The statutes in effect at that time also permitted inmates who were required to perform “work necessary and essential to efficient organization of convict forces” in excess of eight hours per day to earn good time for such overtime work. W.Va. Code § 28-5-27b [1977]. Like warden’s good time, the award of good time for overtime work was left to the discretion of the correctional authorities. However, inmates could not earn overtime work credits in addition to law-allowable good time unless recommended for increased commutation of sentence by correctional authorities for “extra meritorious conduct.” 4

In 1984, the Legislature expressly repealed all former good time provisions and enacted in their place W.Va. Code § 28-5-27 (1985 Cum.Supp.). The new statute discarded the system of prisoner classifications as the basis for computing law-allowable good time and now offers a credit for good behavior to all inmates, except those serving life sentences, at a rate of one day of good time for each day of time served. W.Va. Code § 28-5-27(c). Extra good time may be awarded only for “exceptional work or service” and is dependent upon exercise of discretion by the Commissioner of Corrections. W.Va. Code § 28-5-27(i). By its terms the 1984 statute is applicable retroactively to inmates convicted of crimes committed prior to its effective date. W.Va. Code § 28-5-27(j). 5

The controlling principle in determining whether a statute violates the ex post facto prohibition was stated in Syllabus Point 1 of Adkins v. Bordenkircher, 164 W.Va. 292, 262 S.E.2d 885 (1980): “Under ex post facto principles of the United States and West Virginia Constitutions, a law passed after the commission of an offense which increases the punishment, lengthens the sentence or operates to the detriment of the accused, cannot be applied to him.” In Adkins, we held that a retroactive change in good time eligibility requirements which admittedly operated to the detriment of the prisoner violated the prohibition against ex post facto laws. Here, the only issue is whether the application of the 1984 statute to the petitioner is, in fact, disadvantageous.

The scope of our inquiry was defined by the United States Supreme Court in Weaver v. Graham, 450 U.S. 24, 33, 101 S.Ct. 960, 966, 67 L.Ed.2d 17 (1981):

Whether a retrospective state criminal statute ameliorates or worsens conditions imposed by its predecessor is a federal question. Lindsey v. Washington, [301 U.S. 397, 400, 57 S.Ct. 797, 798, 81 L.Ed. 1182 [1937]; see Malloy v. South Carolina, [237 U.S. 180, 184, 35 S.Ct. 507, 508, 59 L.Ed. 905 (1915)]; Roo *181 ney v. North Dakota, [196 U.S. 319, 325, 25 S.Ct. 264, 265, 49 L.Ed. 494 (1905)]. The inquiry looks to the challenged provision, and not to any special circumstances that may mitigate its effect on the particular individual. Dobbert v. Florida, [432 U.S. 282, 300, 97 S.Ct. 2290, 2301, 53 L.Ed.2d 344 (1977)]; Lindsey v. Washington, supra, 301 U.S. at 401, 57 S.Ct. at 799; Rooney v. North Dakota, supra, 196 U.S. at 325, 25 S.Ct. at 265.

“The critical issue ... [is] ... not whether a change in the actual date of release has been effected, but whether the standards by which defendant’s date of release is to be determined have been altered to his detriment.” In re Stanworth, 33 Cal.3d 176, 186, 187 Cal.Rptr. 783, 790, 654 P.2d 1311, 1318 (1982). In other words, we must determine whether an inmate could earn more good time under the prior good time statute than he can under the present one.

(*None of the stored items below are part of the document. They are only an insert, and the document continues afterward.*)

-- ==== Sys2Proof/Machine/Ops.lean ====
section
/-! DEFINITION. The named operations over the register files, BUF, FIFO and the command protocol: every reader and writer
of the state goes through them. Among them the command error, the CORE's one form of exception, and the resets. -/

namespace Sys2Proof.Machine

/-! ### BUF as a memory of bytes -/

/-- What an unlisted index of BUF reads as (DESIGN CHOICE, log entry 2, unsafe). -/
def Memory.unlisted : Byte := 0

/-- One byte of BUF's contents. -/
def Memory.read : Memory → Nat → Byte
  | [], _ => Memory.unlisted
  | c :: m, k => if c.1 = k then c.2 else Memory.read m k

/-- A byte's entry, unless it is what an unlisted index reads as. -/
def Memory.entry (k : Nat) (v : Byte) (m : Memory) : Memory := if v = Memory.unlisted then m else (k, v) :: m

/-- BUF's contents with byte `k` set, in canonical form. -/
def Memory.write : Memory → Nat → Byte → Memory
  | [], k, v => Memory.entry k v []
  | c :: m, k, v =>
    if k < c.1 then Memory.entry k v (c :: m)
    else if k = c.1 then Memory.entry k v m
    else c :: Memory.write m k v

/-- BUF's contents with the bytes `vs` stored from `k` up. -/
def Memory.store : Memory → Nat → List Byte → Memory
  | m, _, [] => m
  | m, k, v :: vs => Memory.store (Memory.write m k v) (k + 1) vs

/-- The canonical form: indexes strictly rising, all of them BUF's, and no entry equal to what an unlisted index reads as. -/
abbrev Memory.wf (m : Memory) : Prop :=
  m.Pairwise (fun x y => x.1 < y.1) ∧ ∀ c ∈ m, c.1 < Config.bufBytes ∧ c.2 ≠ Memory.unlisted

/-! ### The register files and BUF -/

/-- S[r] as a command or the host finds it: its value, or a free value where an abort left it unwritten (10_state.md R39,
70_reset_and_hazards.md R302). -/
def State.scalar (s : State) (r : Reg) : Coef :=
  match (s.S.get r).origin with
  | .lost => Config.lostScalar s.draws r.val
  | _ => (s.S.get r).val

/-- PR[p][j] as a command or the host finds it. -/
def State.coef (s : State) (p : Reg) (j : Lane) : Coef :=
  match ((s.PR.get p).get j).origin with
  | .lost => Config.lostCoef s.draws p.val j.val
  | _ => ((s.PR.get p).get j).val

/-- BUF[k] as a command or the host finds it. -/
def State.byte (s : State) (k : Nat) : Byte :=
  match s.bufOrigin[k]? with
  | some .lost => Config.lostByte s.draws k
  | _ => Memory.read s.BUF k

/-- S[r] <- v. -/
def State.setScalar (s : State) (r : Reg) (v : Coef) : State := { s with S := s.S.set r.val (Cell.ofWrite v) r.isLt }

/-- PR[p][j] <- v. -/
def State.setCoef (s : State) (p : Reg) (j : Nat) (v : Coef) : State :=
  { s with PR := s.PR.set p.val ((s.PR.get p).setIfInBounds j (Cell.ofWrite v)) p.isLt }

/-- PR[p] <- v, all 64 lanes. -/
def State.setPoly (s : State) (p : Reg) (v : Poly) : State :=
  { s with PR := s.PR.set p.val (Vector.ofFn fun j => Cell.ofWrite (v.get j)) p.isLt }

/-- The origins of BUF with bytes `k` to `k + n - 1` marked. (Irreducible so that a failing unification does not unfold 128
entries; `markBytes_getElem?` says what it does.) -/
@[irreducible] def markBytes (o : Vector Origin 128) (k n : Nat) (mark : Origin) : Vector Origin 128 :=
  Vector.ofFn fun i => if k ≤ i.val ∧ i.val < k + n then mark else o.get i

/-- BUF[k..] <- bs, every other byte unchanged (45_codec.md R230). -/
def State.setBytes (s : State) (k : Nat) (bs : List Byte) : State :=
  { s with BUF := Memory.store s.BUF k bs, bufOrigin := markBytes s.bufOrigin k bs.length .written }

/-! ### Issue, completion and command errors -/

/-- An accepted issue of the command word `w` (40_command.md R120); no step of it has been taken. -/
def State.issue (s : State) (w : Word) : State :=
  { s with lastCmd := w, cur := w, done := false, busy := true, acc := 0, nb := 0, idx := 0, decoded := false }

/-- Complete(): normal completion (40_command.md R124); no command is in flight after it. -/
def State.complete (s : State) : State := { s with busy := false, done := true, decoded := false }

/-- The cause codes a command error records (60_exceptions.md R271). -/
inductive CmdError where
  /-- Code 1. -/
  | illegalOpcode
  /-- Code 2. -/
  | reservedField
  /-- Code 3, SINV of 0 only. -/
  | invZero
  /-- Code 4, DES13 only. -/
  | range
deriving DecidableEq, Repr

/-- CAUSE.CODE of a command error (60_exceptions.md R271). -/
def errorCode : CmdError → BitVec 4
  | .illegalOpcode => 1
  | .reservedField => 2
  | .invZero => 3
  | .range => 4

/-- The command error of a decoding error (40_command.md R122). -/
def decodeErrorCause : DecodeError → CmdError
  | .illegalOpcode => .illegalOpcode
  | .reservedField => .reservedField

/-- `raise CmdError(code)`: TAKING AN EXCEPTION on this hardware (60_exceptions.md R273). It writes CAUSE and STATUS and
nothing else the CORE holds; LASTCMD keeps the failed word. The return from it is the host's write of 1 to STATUS.ERR
(R276), `State.clearFlags` in Flags.lean. -/
def State.cmdError (s : State) (e : CmdError) : State :=
  { s with cause := errorCode e, err := true, busy := false, done := true, decoded := false }

/-! ### Reset and abort -/

/-- A cell that an aborted command could have written (70_reset_and_hazards.md R302). -/
def Cell.lose (c : Cell) : Cell := { c with origin := .lost }

/-- S[r] becomes unwritten by an abort. -/
def State.loseScalar (s : State) (r : Reg) : State := { s with S := s.S.set r.val (Cell.lose (s.S.get r)) r.isLt }

/-- PR[p] becomes unwritten by an abort, all of it (10_state.md R39). -/
def State.losePoly (s : State) (p : Reg) : State :=
  { s with PR := s.PR.set p.val ((Vector.ofFn fun j => Cell.lose ((s.PR.get p).get j))) p.isLt }

/-- BUF[0..n-1] becomes unwritten by an abort. -/
def State.loseBytes (s : State) (n : Nat) : State := { s with bufOrigin := markBytes s.bufOrigin 0 n .lost }

/-- The cells a command could write become unwritten (70_reset_and_hazards.md R302, 45_codec.md R230). -/
def State.loseDestination (s : State) : Instr → State
  | .nop => s
  | .sadd d _ _ => s.loseScalar d
  | .ssub d _ _ => s.loseScalar d
  | .smul d _ _ => s.loseScalar d
  | .sinv d _ => s.loseScalar d
  | .pzero d => s.losePoly d
  | .padd d _ _ => s.losePoly d
  | .psub d _ _ => s.losePoly d
  | .pmul d _ _ => s.losePoly d
  | .pmac d _ _ => s.losePoly d
  | .ntt d _ => s.losePoly d
  | .intt d _ => s.losePoly d
  | .sampu d => s.losePoly d
  | .cbd1 d => s.losePoly d
  | .cbd2 d => s.losePoly d
  | .cmp10 _ => s.loseBytes 80
  | .dec10 d => s.losePoly d
  | .cmp3 _ => s.loseBytes 24
  | .dec3 d => s.losePoly d
  | .ser13 _ => s.loseBytes 104
  | .des13 d => s.losePoly d

/-- The abort of the command in flight, if there is one (70_reset_and_hazards.md R302). A word that is no command could
write no cell. -/
def State.abort (s : State) : State :=
  if s.busy then
    match decode s.cur with
    | .ok i => s.loseDestination i
    | .error _ => s
  else s

/-- Every item of 10_state.md R40 at its reset value, but S, PR and BUF. -/
def State.clearControl (s : State) : State :=
  { s with
    FIFO := [], busy := false, done := false, err := false, werr := false, sovf := false, cause := 0, lastCmd := 0,
    doneIE := false, errIE := false, cur := 0, acc := 0, nb := 0, idx := 0, decoded := false }

/-- CTRL.SRST (70_reset_and_hazards.md R301, R302). -/
def State.softReset (s : State) : State := s.abort.clearControl

/-- The hardware reset input (70_reset_and_hazards.md R300): the machine of R40. What the CORE does not hold stays: the
events to come, the draws made and the datum the host has read. Log entry 7. -/
def State.hardReset (s : State) : State :=
  { State.reset with rdata := s.rdata, script := s.script, draws := s.draws }

/-! ### The schedule -/

/-- The next event; past the end of the schedule only the engine moves (20_memory.md R69, 40_command.md R128). -/
def State.nextEvent (s : State) : Event :=
  match s.script with
  | [] => .engine
  | e :: _ => e

/-- The state in which the next event happens: the schedule has moved on, and so has the counter of draws. -/
def State.advance (s : State) : State := { s with script := s.script.tail, draws := s.draws + 1 }

end Sys2Proof.Machine
end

Based upon the representations made in the petition, we do not think the 1984 statute operates to the detriment of the petitioner. Under the current good time provisions, an inmate is entitled to one day of good time for every day of time served simply for good behavior. Under the prior statute, the most law-allowable good time to which a prisoner was entitled was 240 days per year. Of course, under the previous provisions an inmate could also acquire additional credits for warden’s good time. The petitioner asserts, however, that warden’s good time was awarded as a matter of course at a rate of only 4V2 days per month, or 54 days per year. Accordingly, the maximum combined law-allowable good time and warden’s good time a prisoner could earn under the prior statute was 294 days per year. As we have already noted, an inmate could not earn any additional good time for overtime work except upon conditions similar to those required for an award of extra good time under the 1984 statute. Clearly, under these facts the petitioner is entitled to substantially more good time under the 1984 statute solely for good conduct than he could earn in both law-allowable and discretionary good time under the prior statute.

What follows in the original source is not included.